GOAL OF THE EXERCISE.
Everything from the line containing "CHOICE, log 60] -/" through the line containing "[DEDUCED, log 63] -/" in the listing below should be copied exactly, and nothing more.

RECORDS FOR THIS EXERCISE.
------------------------------------------------------------------------
theorem test_msr_clamp :
    ([0, 1, 2, 3, 4, 7, 0xA, 0x100, 0xFFFFFFFFFFFFFFF8, 0xFFFFFFFFFFFFFFFF].map fun v =>
      msr1 v (st configA (env .el3))) =
    ([2, 2, 2, 3, 4, 7, 2, 2, 2, 7].map fun b => .cells b 5 6 []) ∧
    ([0, 1, 2, 3, 4, 7, 0xA, 0x100, 0xFFFFFFFFFFFFFFF8, 0xFFFFFFFFFFFFFFFF].map fun v =>
      msr1 v (st configA { env .el3 with scrEl3Ns := true })) =
    ([3, 3, 3, 3, 4, 7, 3, 3, 3, 7].map fun b => .cells 4 b 6 []) := by decide

/-- The mirror read for every value of `BPR0` (95 section 4.3). -/
theorem test_mirror_values :
    ([0, 1, 2, 3, 4, 5, 6, 7] : List Word).map mirrorValue = [1, 2, 3, 4, 5, 6, 7, 7] := by decide

/-- The general-knowledge split of R19 at its ends: nothing of an 8-bit priority is left for the group at `b = 7`. -/
theorem test_family_split :
    familySubpriorityBits .s 7 = some 8 ∧ familySubpriorityBits .s 0 = some 1 ∧
    familySubpriorityBits .ns 1 = some 1 ∧ familySubpriorityBits .u 0 = none := by decide

/-! ### From reset -/

/-- Each instruction of the table, loaded after reset, is the one the first step runs, and it completes. -/
theorem test_reset_runs_table_words :
    ([0xD538CC61, 0xD518CC61].map fun w =>
      match step (State.reset.withFetchWord 32 w) with
      | .next s' => s'.pc == 4
      | _ => false) = [true, true] := by decide

/-- With no program loaded there is nothing to run. -/
theorem test_reset_is_program_end : State.reset.fetch = .ended := by decide

/-! ### Witnesses: for each statement with premises, a state and operands that meet them -/

/-- A program of two words at 0x1000, `MRS X2` and `MSR X1`, at its first word. -/
def prog (c : Controls) : State := { st configA c with program := [0xD538CC62#32, 0xD518CC61#32] }

theorem witness_DecodeInvertsEncode : (Instr.mrs 31).wellFormed = true ∧ (Instr.msr 0).wellFormed = true := by decide

theorem witness_DecodeMatchesPatterns :
    decodeBytes [0x60, 0xCC, 0x38, 0xD5] = (.instr (.mrs 0), []) ∧
    decodeBytes [0x7F, 0xCC, 0x18, 0xD5, 0] = (.instr (.msr 31), [0]) := by decide

theorem witness_EncodeInvertsDecode :
    decode 0xD538CC60#32 = .instr (.mrs 0) ∧ decode 0xD518CC7F#32 = .instr (.msr 31) := by decide

theorem witness_OtherWordsAreRefused :
    0xD503201F#32 &&& 0xFFFFFFE0#32 ≠ 0xD538CC60#32 ∧ 0xD503201F#32 &&& 0xFFFFFFE0#32 ≠ 0xD518CC60#32 ∧
    WordAtPc { st configA (env .el0) with program := [0xD503201F#32] } 0xD503201F#32 := by decide

theorem witness_FlippedBits_fixed : 5 ≤ (5 : Fin 32).val ∧ (5 : Fin 32).val ≠ 21 ∧ (31 : Fin 32).val ≠ 21 := by decide
theorem witness_FlippedBits_operand : (0 : Fin 32).val < 5 ∧ (4 : Fin 32).val < 5 := by decide

theorem witness_StepRunsDecodedInstruction_first :
    WordAtPc (prog (env .el3)) 0xD538CC62#32 ∧ decode 0xD538CC62#32 = .instr (.mrs 2) := by decide
theorem witness_StepRunsDecodedInstruction_last :
    WordAtPc { prog (env .el3) with pc := 0x1004, completed := 1 } 0xD518CC61#32 ∧ decode 0xD518CC61#32 = .instr (.msr 1) := by decide
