-- ==== Sys2Proof/Machine/Clock.lean ====
section
/-! DEFINITION. Whether the engine runs, and which of its clock domains do (R341, R355, R359, R363). -/

namespace Sys2Proof.Machine

/-- Whether the engine has power, is not tripped and no reset input is low. -/
def State.live (s : State) : Bool := s.powered && !s.trip && s.boot.step != 0

/-- Whether a slice's tick counter runs: out of reset, or restarting with `seq` not in reset (Table 16-4: steps 1, 2, and 5
on). [DEDUCED, log 46; DESIGN CHOICE, log 30] -/
def Slice.clocked (l : Slice) : Bool := l.run == 2 || (l.run == 1 && (decide (l.rstep ≤ 2) || decide (5 ≤ l.rstep)))

/-- The clock domains of a pool slice and of the keeper that crossing queues join (Table 15-1). -/
inductive Domain where
  | vat
  | seq
  | mc
  | ring
  | spoke
  | host
  | mgmt
  | trace
deriving DecidableEq, Repr

/-- The boot step and the restart step with which a domain of a slice leaves reset (Tables 16-1 and 16-4); the tables name no step for
`host`, which is taken to leave reset with `seq`. [DESIGN CHOICE, log 60] -/
def Domain.steps (d : Domain) : Nat × Nat :=
  match d with
  | .vat => (11, 7)
  | .mc => (6, 6)
  | .ring => (5, 5)
  | _ => (3, 4)

/-- Whether a domain of PSn, or of the keeper, is out of reset: in a restart all eight domains of the slice run until step 3
(R359, R363). -/
def State.domUp (s : State) (n : Nat) (d : Domain) : Bool :=
  match d with
  | .mgmt => s.live
  | .trace => s.live
  | _ =>
    let l := s.slices.getD n {}
    s.live && ((l.run == 2 && decide (d.steps.1 ≤ s.boot.step)) ||
      (l.run == 1 && (decide (l.rstep ≤ 2) || decide (d.steps.2 ≤ l.rstep))))

end Sys2Proof.Machine
end

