/-- Apply one row (R155 to R162) under the layers `y` of the command's admission. [DEDUCED, log 63] -/
def State.applyOne (s : State) (c : Cmd) (num : Nat) (t : Table) (y : Layer) (ks : List Contrib) (r : Nat) (n : ApplyCount) : State × ApplyCount :=
  let hy := hyperOf c
  let sh := shapeOf (redOf c.image (schedOf c.image c.variant 5))
  let own := t.owner y num r
  let l := sortBy keyLt (ks.filter (fun k => k.row == r))
  let s0 := s.countCtx (own.stack / 3) c.ctx 7 (if collides l then 1 else 0)
  let g := combine sh t.dim l
  let bytes := s0.dev.read (t.addrOf own false) t.stored
  let w := decodeRow t.fmt t.dim bytes
  let stn := stateBytes hy.opt t.dim
  let st := s0.dev.read (t.stateAddr s.self own) stn
  let s1 := s0.countPress (own.stack / 3) c.ctx g.2
  if g.1.any PF.p || w.any PF.p || rindPoisoned t.fmt bytes || anyPoison st then
    (s1.faults c (poisonEv c.noted false (own.stack / 3) 8 [] (t.addrOf own false) (t.addrOf own false) bytes ++
       poisonEv c.noted false (own.stack / 3) 8 [] (t.stateAddr s.self own) (t.stateAddr s.self own) st),
     { n with poisoned := n.poisoned + 1 })
  else
    let a := applyRow hy sh t.dim (w.map PF.v) (g.1.map PF.v) (dataOf st)
    let e := encodeRow t.fmt t.dim (roundingOf hy.sr num r) a.1
    let cv := Conv.add e.2 (momentConv hy t.dim (g.1.map PF.v) (dataOf st))
    let s2 := (s1.countPress (own.stack / 3) c.ctx a.2.2).countConv (own.stack / 3) c.ctx cv
    let s3 := s2.writeCopies t (s.copiesHere t y num r) (cleanBytes e.1)
    let s4 := if stn = 0 then s3 else s3.devPut (t.stateAddr s.self own) a.2.1
    let p := s4.sendReplicas num t y (s.slc c.slice).loss r (cleanBytes e.1)
    (p.1.countTbl (own.stack / 3) num 2 p.2, { n with applied := n.applied + 1, missed := n.missed + p.2 })

/-- Whether nothing of engine `p` is applied in the step of the table (R154): it was declared lost before its seal had come, or it is lost
now without its seal. -/
def State.unsealed (s : State) (c : Cmd) (t : Table) (p : Nat) : Bool :=
  t.dropped.contains (p, t.step) ||
  ((c.lost.contains p || !presentIn s.self (s.slc c.slice).loss p) && !t.seals.contains (p, t.step))

/-- The peers of an APPLY_STEP's plan that it expects no longer (R154). -/
def State.unsealedLost (s : State) (c : Cmd) (t : Table) : List Nat := (peersOf c.image).filter (s.unsealed c t)

/-- Engine `e` has been declared lost: for each table it is dropped from the steps for which its seal is not held (R154). -/
def State.dropSource (s : State) (e : Nat) : State :=
  { s with tables := s.tables.map (fun p => (p.1, { p.2 with dropped := p.2.dropped ++
      (([p.2.step, p.2.step + 1].map (fun n => (e, n))).filter (fun d => !p.2.seals.contains d && !p.2.dropped.contains d)) })) }

/-- Whether every expected seal is held (R152). -/
def State.sealed (s : State) (c : Cmd) (t : Table) : Bool :=
  t.seals.contains (s.self, t.step) &&
  (peersOf c.image).all (fun p => t.seals.contains (p, t.step) || s.unsealed c t p)

/-- A buffered contribution as the apply reads it (R148, R304): one in a spill area is read back from its record, and an uncorrectable or
poisoned sector of it poisons the elements that lie there, all of them when the header does. -/
def State.spillRead (s : State) (who : Who) (c : Cmd) (t : Table) (k : Contrib) : Acc Contrib :=
  if k.level = 0 then { val := k }
  else
    let a := t.spillAddr k
    let l := s.dev.read a (16 + 4 * t.dim)
    { val := { k with elems := (List.range t.dim).map (fun e =>
        let w := sliceP l (16 + 4 * e) 4
        { v := BitVec.ofNat 32 (leNat (dataOf w)),
          p := (k.elems.getD e { v := 0 }).p || anyPoison w || anyPoison (l.take 16) }) },
      needs := s.devNeeds who false a l.length,
      evs := poisonEv c.noted false k.owner 8 [] a a l }

/-- What the apply of a table's rows awaits: lines of their copies and state rows. -/
def State.applyNeeds (s : State) (h num : Nat) (t : Table) (y : Layer) (rows : List Nat) : List Need :=
  rows.flatMap (fun r =>
    let own := t.owner y num r
    s.copyNeeds (.cmd h) t (own :: s.copiesHere t y num r) ++
    (if t.stateStride = 0 then [] else s.devNeeds (.cmd h) true (t.stateAddr s.self own) t.stateStride))

/-- Rows that have an override in `a` and none in `b`: their bucket slots and replicas are no longer read under `a`. -/
def newlyOverridden (a b : Layer) : List Nat := (a.ovr.map Ovr.row).filter (fun r => (ovrOf b.ovr r).isNone)

/-- Publish new layers of a table (R171): its epoch number rises by one. `maker` is the command that publishes. -/
def State.publish (s : State) (num : Nat) (f : Layer → Layer) (maker : Option Nat) : State :=
  match Tab.get? s.tables num with
  | none => s
  | some t =>
    let y := { f t.layer with num := (t.layer.num + 1) % 2 ^ 32 }
    { ((s.modTable num (fun t => { t with layer := y })).traceRec 4 3 0 0 0 0 0 (natLE 2 num ++ natLE 4 y.num)) with
      adopt := s.adopt ++ [{
        table := num, layer := y, maker := maker,
        oldHots := (List.range 4).map (fun n => (t.layer.hots.getD n []).filter (fun r => !(y.hots.getD n []).contains r)),
        oldOvr := t.layer.ovr.filter (fun o => !y.ovr.contains o),
        oldRows := newlyOverridden y t.layer }] }
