-- ==== Sys2Proof/Machine/Life.lean ====
section
/-! DEFINITION. Table life (08_table_life_hot_rows.md): TABLE_OPEN, TABLE_CLOSE, epochs and drains, HOT_LOAD, MIGRATE,
REPLICATE, REPLACE_BEGIN, ROW_WRITE, version publication, REPLACE_COMMIT. -/

namespace Sys2Proof.Machine

open Sys2Proof

/-! Opening. -/

/-- Buckets of a map on engine `e` and stack `k`. -/
def bucketsOn (bs : List Nat) (e k : Nat) : List Nat := bs.filter (fun b => ownEngine b == e && ownStack b == k)

/-- Whether the ordinals of every engine and stack are exactly 0 to nb - 1 (R26). -/
def ordinalsOk (bs : List Nat) : Bool :=
  bs.all (fun b =>
    let g := bucketsOn bs (ownEngine b) (ownStack b)
    decide (bits b 47 32 < g.length) && (g.filter (fun c => bits c 47 32 == bits b 47 32)).length == 1)

/-- Whether a replica set is legal: first position used, positions legal or all-ones, [31:16] zero (R26). -/
def setOk (g : Nat) (x : List Nat) : Bool :=
  x.headD 0xFFFFFFFF != 0xFFFFFFFF && x.all (fun d => d == 0xFFFFFFFF || (ownerLegal g d && decide (d < 65536)))

/-- Whether two positions lie on the same engine and stack. -/
def samePlace (a b : Nat) : Bool := a != 0xFFFFFFFF && b != 0xFFFFFFFF && ownEngine a == ownEngine b && ownStack a == ownStack b

/-- Whether no two buckets share a `rep_ordinal` on one stack, and a bucket without a set has ordinal 0 (R27). -/
def repOrdinalsOk (reps : List Nat) (sets : List (List Nat)) : Bool :=
  reps.all (fun v => v % 65536 != 0 || v / 65536 == 0) && reps.all (fun v => decide (v % 65536 ≤ sets.length)) &&
  (List.range reps.length).all (fun i => (List.range i).all (fun j =>
    let a := reps.getD i 0
    let b := reps.getD j 0
    a % 65536 == 0 || b % 65536 == 0 || a / 65536 != b / 65536 ||
    !(sets.getD (a % 65536 - 1) []).any (fun p => (sets.getD (b % 65536 - 1) []).any (samePlace p))))

/-- Whether a list of rows is strictly ascending. -/
def ascending : List Nat → Bool
  | a :: b :: r => decide (a < b) && ascending (b :: r)
  | _ => true

/-- Whether a table descriptor header obeys Table 8-1 (check 3). -/
def headerOk (d : List Byte) (num : Nat) : Bool :=
  let fl := field d 0xD 1
  let dim := field d 0xE 2
  let ss := field d 0x20 4
  let train := bitAt fl 0
  field d 0 4 == 0x44545A45 && field d 4 2 == 1 && field d 6 2 == num && decide (field d 0xC 1 ≤ 0xD) &&
  fl / 8 == 0 && decide (8 ≤ dim ∧ dim ≤ 4096) && field d 0x10 8 % 64 == 0 &&
  (ss == 0 || ss == 32 || decide (stateBytes 2 dim ≤ ss)) &&
  field d 0x24 4 % 4096 == 0 && decide (field d 0x24 4 ≤ 50331648) && field d 0x28 4 % 4096 == 0 &&
  (train || (field d 0x24 4 == 0 && field d 0x28 4 == 0)) && decide (field d 0x2C 4 ≤ 262144) && field d 0x30 16 == 0

/-- Whether a shard map obeys Table 2-1 and R26 to R28 for a descriptor (check 4). -/
def mapOk (m d : List Byte) (group num : Nat) : Bool :=
  let n := field m 0x10 8
  let k := field m 0xC 1
  let bs := mapBuckets m
  let sets := mapSets m
  let ovr := mapOvrs m
  field m 0 4 == 0x4D535A45 && field m 4 2 == 1 && field m 6 2 == num && field m 8 4 == field d 8 4 && field m 8 4 != 0 &&
  decide (1 ≤ n ∧ n ≤ 2 ^ 40) && decide (2 ≤ k) && k % 2 == 0 && decide (n ≤ 2 ^ k) && (k == 2 || decide (2 ^ (k - 2) < n)) &&
  field m 0xD 3 == 0 && decide (1 ≤ bs.length ∧ bs.length ≤ 65536) && field m 0x1C 4 % 32 == 0 &&
  decide (32 ≤ field m 0x1C 4 ∧ field m 0x1C 4 ≤ 16416) && decide (sets.length ≤ 4095) && decide (ovr.length ≤ 262144) &&
  field m 0x38 4 == 0 && crc32 (m.take 0x3C ++ natLE 4 0 ++ m.drop 0x40) == field m 0x3C 4 &&
  bs.all (ownerLegal group) && ordinalsOk bs && sets.all (setOk group) && repOrdinalsOk (repsOf bs) sets &&
  ascending (ovr.map Ovr.row) && ovr.all (fun o => decide (o.row < n) && decide (o.slot < field d 0x2C 4) &&
    ownerLegal group o.owner) &&
  (List.range ovr.length).all (fun i => field m (0x40 + 8 * bs.length + 16 * sets.length + 16 * i + 5) 3 == 0) &&
  (ovr.map (fun o => (o.owner % 65536, o.slot))).Nodup

/-- Round up to 4 KiB. -/
def up4k (n : Nat) : Nat := roundUp n 4096

/-- The regions a table needs on stack `k`: base, size and whether it is required (Table 8-2). -/
def Table.regionsOn (t : Table) (self k : Nat) : List (Nat × Nat × Bool) :=
  let w := t.stride
  let row := t.onStack self k * t.slots * w
  let qs := t.regionSlots self t.layer.reps t.layer.sets { engine := self, stack := k, region := 1, slot := 0 }
  let named := t.layer.sets.any (fun x => x.any (fun d => d != 0xFFFFFFFF && ownEngine d == self && ownStack d == k))
  let rep := qs * w
  let ovr := t.ovrSlots * w
  let alt := fun (n : Nat) => up4k (n + 4 * (n / w))
  let st := (t.onStack self k * t.slots + t.ovrSlots) * t.stateStride
  [ (t.region k 0x00, row, decide (0 < row)), (t.region k 0x08, rep, named), (t.region k 0x10, ovr, decide (0 < ovr)),
    (t.region k 0x18, st, decide (0 < st)), (t.region k 0x20, alt row, t.replace && decide (0 < row)),
    (t.region k 0x28, alt rep, t.replace && t.region k 0x08 != 0), (t.region k 0x30, alt ovr, t.replace && decide (0 < ovr)),
    (t.region k 0x38, t.spillSize, t.train) ]

/-- The regions a table holds: base and size of those that are present. -/
def Table.regions (t : Table) (self : Nat) : List (Nat × Nat) :=
  (List.range 12).flatMap (fun k => (t.regionsOn self k).filterMap (fun r => if r.1 = 0 then none else some (r.1, r.2.1)))
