-- ==== Sys2Proof/Machine/Sequencer.lean ====
section
/-! DEFINITION. The sequencer (10_command_packets.md, 11_contexts_queues_fences.md): doorbells, slot reads and their
re-reads (R232), validation (Table 10-12), admission and its holds, completion records (R240 to R242). -/

namespace Sys2Proof.Machine

open Sys2Proof

/-! Doorbells and releases. -/

/-- A doorbell that reached slice `n` for queue `i` of context `x` (R249, R250): a tail through the owning slice that lies
within the queue size is taken and restarts a stopped queue; every other one is ignored and counted. -/
def State.ringDoorbell (s : State) (n x i tail : Nat) : State :=
  match s.queueOf x i with
  | none => s
  | some (q, k) =>
    if k.slice ≠ n ∨ 2 ^ k.logSize < (tail + 2 ^ 32 - k.fetch % 2 ^ 32) % 2 ^ 32 then
      s.modSq q (fun k => { k with ignored := satTo 255 (k.ignored + 1) })
    else s.modSq q (fun k => { k with tail := tail, stopped := false, reread := if k.stopped then none else k.reread })

/-- DOORBELL (R249, R250). -/
def execDoorbell (port : Fin 4) (ctx : Fin 4096) (n : Fin 64) (tail : BitVec 32) (s : State) : Host.Outcome State Fault Refusal :=
  match s.windowBlocked port.val ctx.val with
  | some t => .next t
  | none => .next (s.ringDoorbell port.val ctx.val n.val tail.toNat)

/-- A release count for ring `i` of context `x` (R251): one that leaves at most the ring's size free is taken; every other
one is ignored and counted. -/
def State.ringRelease (s : State) (x i released : Nat) : State :=
  match s.ringOf x i with
  | none => s
  | some (r, k) =>
    if 2 ^ k.logSize < (k.written + 2 ^ 32 - released) % 2 ^ 32 then
      { s with cqs := Tab.set s.cqs r { k with ignored := satTo 255 (k.ignored + 1) } }
    else { s with cqs := Tab.set s.cqs r { k with released := released } }

/-- COMPLETION_RELEASE (R249, R251). -/
def execCompletionRelease (port : Fin 4) (ctx : Fin 4096) (n : Fin 64) (released : BitVec 32) (s : State) :
    Host.Outcome State Fault Refusal :=
  match s.windowBlocked port.val ctx.val with
  | some t => .next t
  | none => .next (s.ringRelease ctx.val n.val released.toNat)

/-! Slot reads. -/

/-- Slots a queue may still fetch up to a tail; none if the fetch count is not below it (R250). -/
def SQ.ahead (k : SQ) (tail : Nat) : Nat :=
  let a := (tail + 2 ^ 32 - k.fetch % 2 ^ 32) % 2 ^ 32
  if a ≤ 2 ^ k.logSize then a else 0

/-- The slot at a fetch count. -/
def SQ.slotAt (k : SQ) (fetch : Nat) : Nat := fetch % 2 ^ k.logSize

/-- Context address of slot `i`. -/
def SQ.slotAddr (k : SQ) (i : Nat) : Nat := k.base + 64 * i

/-- The expected generation tag (R229). -/
def SQ.genTag (k : SQ) : Nat := k.fetch / 2 ^ k.logSize % 255 + 1

/-- The ranges that confine the accesses of context `x` now (R269). [DEDUCED, log 13] -/
def State.fwOf (s : State) (x : Nat) : Option FwList :=
  if (s.ctx x).fw then some (Tab.getD s.fw (s.ctx x).fwPort {}).list else none

/-- The actor of a queue's reads before admission. -/
def State.fetchActor (s : State) (q : Nat) (k : SQ) : Actor :=
  { who := .fetch q, ctx := k.ctx, pasid := (s.ctx k.ctx).pasid, fw := s.fwOf k.ctx, faulted := k.denied.map (fun p => (p, false)) }

/-- A read of the slot at the fetch count and of its extension slot if the header calls for one (R230, R232). -/
def State.slotRead (s : State) (q : Nat) (k : SQ) : Acc (List PB × List PB) :=
  let a := s.fetchActor q k
  let i := k.slotAt k.fetch
  let j := k.slotAt (k.fetch + 1)
  (s.ctxRead a k.slice 10 [i] (k.slotAddr i) 64).bind (fun p =>
    if hasExt (dataOf p) then (s.ctxRead a k.slice 10 [j] (k.slotAddr j) 64).map (fun e => (p, e))
    else { val := (p, []) })

/-- What is wrong with a slot as read: 0 nothing, else the DOORBELL_AHEAD detail (R232). -/
def SQ.readFault (k : SQ) (r : List PB × List PB) : Nat :=
  let p := dataOf r.1
  if anyPoison r.1 || anyPoison r.2 then 3
  else if (headerOf p).gen ≠ k.genTag then 1
  else if hasExt p ∧ extCheck p (dataOf r.2) ≠ field p 0x1C 4 then 2
  else 0

/-- The fault event of a read that was faulted or poisoned: cause, address, slot (R232). [DEDUCED, log 11] -/
def SQ.readEvent (k : SQ) (r : List PB × List PB) : Option (Nat × Nat × Nat) :=
  let i := k.slotAt k.fetch
  let j := k.slotAt (k.fetch + 1)
  let l := (List.range r.1.length).map (fun n => (r.1.getD n { b := 0 }, k.slotAddr i + n, i)) ++
    (List.range r.2.length).map (fun n => (r.2.getD n { b := 0 }, k.slotAddr j + n, j))
  (l.find? (fun x => x.1.p != 0)).map (fun x => (x.1.p, x.2.1, x.2.2))

/-- Forget what the last read of a queue's slots was granted or denied, so that the next one asks afresh (R232). [DEDUCED, log 11] -/
def State.readAfresh (s : State) (q : Nat) (k : SQ) : State :=
  let pages := [k.slotAddr (k.slotAt k.fetch) / 4096, k.slotAddr (k.slotAt (k.fetch + 1)) / 4096]
  let pasid := (s.ctx k.ctx).pasid
  ((s.release (.fetch q)).modSq q (fun k => { k with denied := [], issued := none })).modSlice k.slice (fun l =>
    { l with atc := l.atc.filter (fun x => !(x.pasid == pasid && pages.contains x.page)) })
------------------------------------------------------------------------
OUTPUT FOR THIS EXERCISE.
`host`, which is taken to leave reset with `seq`. [DESIGN CHOICE, log 60] -/
def Domain.steps (d : Domain) : Nat × Nat :=
  match d with
  | .vat => (11, 7)
  | .mc => (6, 6)
  | .ring => (5, 5)
  | _ => (3, 4)

/-- Whether a domain of PSn, or of the keeper, is out of reset: in a restart all eight domains of the slice run until step 3
(R359, R363). -/
def State.domUp (s : State) (n : Nat) (d : Domain) : Bool :=
  match d with
  | .mgmt => s.live
  | .trace => s.live
  | _ =>
    let l := s.slices.getD n {}
    s.live && ((l.run == 2 && decide (d.steps.1 ≤ s.boot.step)) ||
      (l.run == 1 && (decide (l.rstep ≤ 2) || decide (d.steps.2 ≤ l.rstep))))

end Sys2Proof.Machine
end

/-- Apply one row (R155 to R162) under the layers `y` of the command's admission. [DEDUCED, log 63] -/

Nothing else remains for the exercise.